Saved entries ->
▽

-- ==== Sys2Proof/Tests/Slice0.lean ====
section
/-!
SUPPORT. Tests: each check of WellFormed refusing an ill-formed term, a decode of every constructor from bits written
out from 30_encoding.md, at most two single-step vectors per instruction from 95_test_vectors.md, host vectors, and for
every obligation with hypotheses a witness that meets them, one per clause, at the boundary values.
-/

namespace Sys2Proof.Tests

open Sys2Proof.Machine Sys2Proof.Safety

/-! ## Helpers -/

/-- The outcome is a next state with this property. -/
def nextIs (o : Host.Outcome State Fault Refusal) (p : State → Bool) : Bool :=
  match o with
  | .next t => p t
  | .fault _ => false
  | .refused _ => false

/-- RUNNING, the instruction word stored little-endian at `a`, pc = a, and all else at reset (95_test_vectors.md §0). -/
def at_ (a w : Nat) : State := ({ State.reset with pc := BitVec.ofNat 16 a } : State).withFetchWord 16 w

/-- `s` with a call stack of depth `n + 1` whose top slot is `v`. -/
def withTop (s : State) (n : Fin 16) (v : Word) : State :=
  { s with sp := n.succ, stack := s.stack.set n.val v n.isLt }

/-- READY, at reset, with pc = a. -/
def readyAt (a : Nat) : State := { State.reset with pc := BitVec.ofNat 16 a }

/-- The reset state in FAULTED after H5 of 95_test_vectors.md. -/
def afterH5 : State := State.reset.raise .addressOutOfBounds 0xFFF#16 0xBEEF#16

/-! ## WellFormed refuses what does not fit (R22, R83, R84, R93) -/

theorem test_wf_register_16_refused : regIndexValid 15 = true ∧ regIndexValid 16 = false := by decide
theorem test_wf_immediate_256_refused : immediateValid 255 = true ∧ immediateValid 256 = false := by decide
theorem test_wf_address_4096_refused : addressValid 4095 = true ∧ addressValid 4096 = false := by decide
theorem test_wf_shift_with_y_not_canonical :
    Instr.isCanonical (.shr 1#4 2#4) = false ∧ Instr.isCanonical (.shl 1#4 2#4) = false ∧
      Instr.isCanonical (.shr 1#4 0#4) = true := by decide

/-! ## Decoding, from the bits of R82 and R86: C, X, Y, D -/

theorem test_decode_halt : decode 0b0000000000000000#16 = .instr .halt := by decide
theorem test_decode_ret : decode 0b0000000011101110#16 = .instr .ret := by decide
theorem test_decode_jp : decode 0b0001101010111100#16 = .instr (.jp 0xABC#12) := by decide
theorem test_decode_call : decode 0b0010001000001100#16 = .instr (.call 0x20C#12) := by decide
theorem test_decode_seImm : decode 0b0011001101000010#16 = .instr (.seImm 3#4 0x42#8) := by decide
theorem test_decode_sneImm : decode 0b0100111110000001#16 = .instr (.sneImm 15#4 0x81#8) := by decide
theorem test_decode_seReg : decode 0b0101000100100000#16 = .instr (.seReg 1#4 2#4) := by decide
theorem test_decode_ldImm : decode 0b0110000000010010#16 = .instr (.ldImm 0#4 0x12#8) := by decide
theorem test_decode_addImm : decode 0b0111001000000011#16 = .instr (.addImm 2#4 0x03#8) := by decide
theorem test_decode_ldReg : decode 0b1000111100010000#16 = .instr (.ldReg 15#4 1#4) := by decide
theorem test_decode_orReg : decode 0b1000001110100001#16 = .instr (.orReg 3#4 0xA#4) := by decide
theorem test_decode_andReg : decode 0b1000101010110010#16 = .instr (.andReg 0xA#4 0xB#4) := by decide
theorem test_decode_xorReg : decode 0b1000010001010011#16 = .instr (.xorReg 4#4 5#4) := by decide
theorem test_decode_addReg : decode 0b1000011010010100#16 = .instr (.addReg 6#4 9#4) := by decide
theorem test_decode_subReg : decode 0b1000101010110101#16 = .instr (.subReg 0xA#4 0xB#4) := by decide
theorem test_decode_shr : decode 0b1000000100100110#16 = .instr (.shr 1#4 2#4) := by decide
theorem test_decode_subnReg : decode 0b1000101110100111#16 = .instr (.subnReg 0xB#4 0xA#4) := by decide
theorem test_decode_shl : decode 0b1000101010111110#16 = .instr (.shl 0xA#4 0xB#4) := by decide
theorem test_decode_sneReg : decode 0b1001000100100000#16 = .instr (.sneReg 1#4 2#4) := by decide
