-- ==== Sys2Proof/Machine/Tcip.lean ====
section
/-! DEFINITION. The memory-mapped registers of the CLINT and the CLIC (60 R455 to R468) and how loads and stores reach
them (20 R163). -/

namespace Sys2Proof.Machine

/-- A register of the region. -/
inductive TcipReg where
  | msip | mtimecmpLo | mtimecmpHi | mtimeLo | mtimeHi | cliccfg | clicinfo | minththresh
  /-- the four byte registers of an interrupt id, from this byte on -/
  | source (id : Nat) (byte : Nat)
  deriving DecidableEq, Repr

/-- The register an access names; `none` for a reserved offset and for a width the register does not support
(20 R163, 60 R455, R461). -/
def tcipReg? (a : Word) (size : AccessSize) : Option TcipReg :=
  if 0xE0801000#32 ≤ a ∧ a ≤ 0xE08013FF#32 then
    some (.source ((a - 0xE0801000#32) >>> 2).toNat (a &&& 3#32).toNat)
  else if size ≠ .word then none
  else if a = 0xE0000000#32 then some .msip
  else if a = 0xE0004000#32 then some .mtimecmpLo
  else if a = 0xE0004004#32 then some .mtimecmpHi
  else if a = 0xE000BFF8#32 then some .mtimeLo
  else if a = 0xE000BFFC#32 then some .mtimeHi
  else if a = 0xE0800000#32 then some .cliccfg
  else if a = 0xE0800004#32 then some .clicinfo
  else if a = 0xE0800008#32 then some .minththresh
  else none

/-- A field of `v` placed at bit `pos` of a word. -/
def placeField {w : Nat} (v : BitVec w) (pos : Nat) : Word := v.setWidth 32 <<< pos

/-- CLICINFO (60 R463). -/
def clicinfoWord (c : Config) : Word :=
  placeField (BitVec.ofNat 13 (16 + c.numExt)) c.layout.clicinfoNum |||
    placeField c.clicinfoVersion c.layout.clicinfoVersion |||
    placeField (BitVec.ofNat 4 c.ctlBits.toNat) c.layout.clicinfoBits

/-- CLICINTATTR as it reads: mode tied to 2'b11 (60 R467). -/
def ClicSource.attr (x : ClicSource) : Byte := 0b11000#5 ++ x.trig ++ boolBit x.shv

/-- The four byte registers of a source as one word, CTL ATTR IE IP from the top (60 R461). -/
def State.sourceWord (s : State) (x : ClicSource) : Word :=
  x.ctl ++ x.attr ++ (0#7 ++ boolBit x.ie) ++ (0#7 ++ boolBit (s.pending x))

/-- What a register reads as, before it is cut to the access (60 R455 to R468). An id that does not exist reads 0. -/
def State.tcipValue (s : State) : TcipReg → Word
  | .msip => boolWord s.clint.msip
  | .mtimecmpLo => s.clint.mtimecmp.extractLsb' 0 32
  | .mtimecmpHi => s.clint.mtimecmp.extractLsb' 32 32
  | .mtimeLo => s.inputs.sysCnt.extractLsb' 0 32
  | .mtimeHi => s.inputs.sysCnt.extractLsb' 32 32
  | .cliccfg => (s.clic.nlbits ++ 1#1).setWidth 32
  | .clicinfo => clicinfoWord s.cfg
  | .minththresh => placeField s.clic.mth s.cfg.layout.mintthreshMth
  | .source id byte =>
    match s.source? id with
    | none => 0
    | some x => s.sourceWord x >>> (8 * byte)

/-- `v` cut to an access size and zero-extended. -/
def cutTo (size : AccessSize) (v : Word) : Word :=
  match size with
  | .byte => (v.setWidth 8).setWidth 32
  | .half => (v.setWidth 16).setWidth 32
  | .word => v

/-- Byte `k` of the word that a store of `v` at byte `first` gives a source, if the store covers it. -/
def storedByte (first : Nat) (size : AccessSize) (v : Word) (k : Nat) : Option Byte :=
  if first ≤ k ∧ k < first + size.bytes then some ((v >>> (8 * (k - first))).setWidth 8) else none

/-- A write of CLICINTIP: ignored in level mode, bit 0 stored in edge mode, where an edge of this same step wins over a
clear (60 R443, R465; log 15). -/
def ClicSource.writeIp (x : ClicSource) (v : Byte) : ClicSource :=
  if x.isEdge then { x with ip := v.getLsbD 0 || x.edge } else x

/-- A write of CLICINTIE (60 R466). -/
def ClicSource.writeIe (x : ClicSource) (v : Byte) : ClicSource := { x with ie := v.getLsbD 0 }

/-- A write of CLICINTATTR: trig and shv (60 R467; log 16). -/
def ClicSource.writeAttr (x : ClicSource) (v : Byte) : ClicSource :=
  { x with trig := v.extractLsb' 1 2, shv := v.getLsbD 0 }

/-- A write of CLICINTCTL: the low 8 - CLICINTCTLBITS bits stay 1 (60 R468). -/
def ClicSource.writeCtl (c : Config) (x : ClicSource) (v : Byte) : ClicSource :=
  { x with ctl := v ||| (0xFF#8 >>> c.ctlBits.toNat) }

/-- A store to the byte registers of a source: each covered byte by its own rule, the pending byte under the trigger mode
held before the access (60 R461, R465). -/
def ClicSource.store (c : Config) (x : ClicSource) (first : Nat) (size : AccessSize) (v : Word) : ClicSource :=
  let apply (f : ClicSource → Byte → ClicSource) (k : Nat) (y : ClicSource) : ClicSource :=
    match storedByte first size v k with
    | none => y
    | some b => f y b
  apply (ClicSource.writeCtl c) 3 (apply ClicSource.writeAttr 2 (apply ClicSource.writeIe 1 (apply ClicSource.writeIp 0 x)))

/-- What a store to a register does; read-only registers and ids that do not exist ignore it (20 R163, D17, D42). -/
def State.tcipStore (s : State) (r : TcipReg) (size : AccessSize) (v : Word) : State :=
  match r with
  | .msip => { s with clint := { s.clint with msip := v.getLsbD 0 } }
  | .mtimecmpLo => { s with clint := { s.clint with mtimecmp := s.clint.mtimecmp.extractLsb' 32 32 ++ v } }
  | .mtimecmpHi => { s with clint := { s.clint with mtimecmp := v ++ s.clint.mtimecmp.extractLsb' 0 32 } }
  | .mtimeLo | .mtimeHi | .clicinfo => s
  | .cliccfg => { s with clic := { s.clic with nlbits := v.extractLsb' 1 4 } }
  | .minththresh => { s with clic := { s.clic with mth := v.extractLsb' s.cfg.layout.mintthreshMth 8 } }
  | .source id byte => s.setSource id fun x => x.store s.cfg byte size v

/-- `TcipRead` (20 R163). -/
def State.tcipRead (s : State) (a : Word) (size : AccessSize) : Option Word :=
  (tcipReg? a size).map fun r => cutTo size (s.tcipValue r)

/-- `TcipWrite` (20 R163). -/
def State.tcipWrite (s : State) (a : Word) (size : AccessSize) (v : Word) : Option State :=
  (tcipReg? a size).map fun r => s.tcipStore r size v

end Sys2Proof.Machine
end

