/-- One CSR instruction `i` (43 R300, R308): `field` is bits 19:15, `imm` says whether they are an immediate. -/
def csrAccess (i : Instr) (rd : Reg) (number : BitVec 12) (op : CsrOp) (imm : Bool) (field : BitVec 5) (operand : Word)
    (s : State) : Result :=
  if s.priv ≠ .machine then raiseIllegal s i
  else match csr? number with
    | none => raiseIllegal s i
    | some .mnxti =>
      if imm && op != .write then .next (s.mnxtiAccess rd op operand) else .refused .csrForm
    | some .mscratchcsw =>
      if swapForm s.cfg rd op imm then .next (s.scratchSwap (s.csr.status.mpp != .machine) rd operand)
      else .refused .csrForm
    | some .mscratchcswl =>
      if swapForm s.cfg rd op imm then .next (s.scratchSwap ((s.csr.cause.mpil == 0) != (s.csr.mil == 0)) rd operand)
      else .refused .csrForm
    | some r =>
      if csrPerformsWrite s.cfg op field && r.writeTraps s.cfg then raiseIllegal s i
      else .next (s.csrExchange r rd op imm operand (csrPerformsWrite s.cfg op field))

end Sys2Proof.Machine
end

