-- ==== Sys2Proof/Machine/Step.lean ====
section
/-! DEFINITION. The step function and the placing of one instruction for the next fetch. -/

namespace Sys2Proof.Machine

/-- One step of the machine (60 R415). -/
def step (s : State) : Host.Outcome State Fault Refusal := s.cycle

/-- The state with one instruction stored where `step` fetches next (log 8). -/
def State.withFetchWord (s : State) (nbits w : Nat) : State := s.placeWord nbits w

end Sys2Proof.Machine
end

△

What to work on ->
Wherever a line of the records above contains the string "ofNat", copy that line out.

Result of this task ->
def at_ (a w : Nat) : State := ({ State.reset with pc := BitVec.ofNat 16 a } : State).withFetchWord 16 w
def readyAt (a : Nat) : State := { State.reset with pc := BitVec.ofNat 16 a }
  placeField (BitVec.ofNat 13 (16 + c.numExt)) c.layout.clicinfoNum |||
    placeField (BitVec.ofNat 4 c.ctlBits.toNat) c.layout.clicinfoBits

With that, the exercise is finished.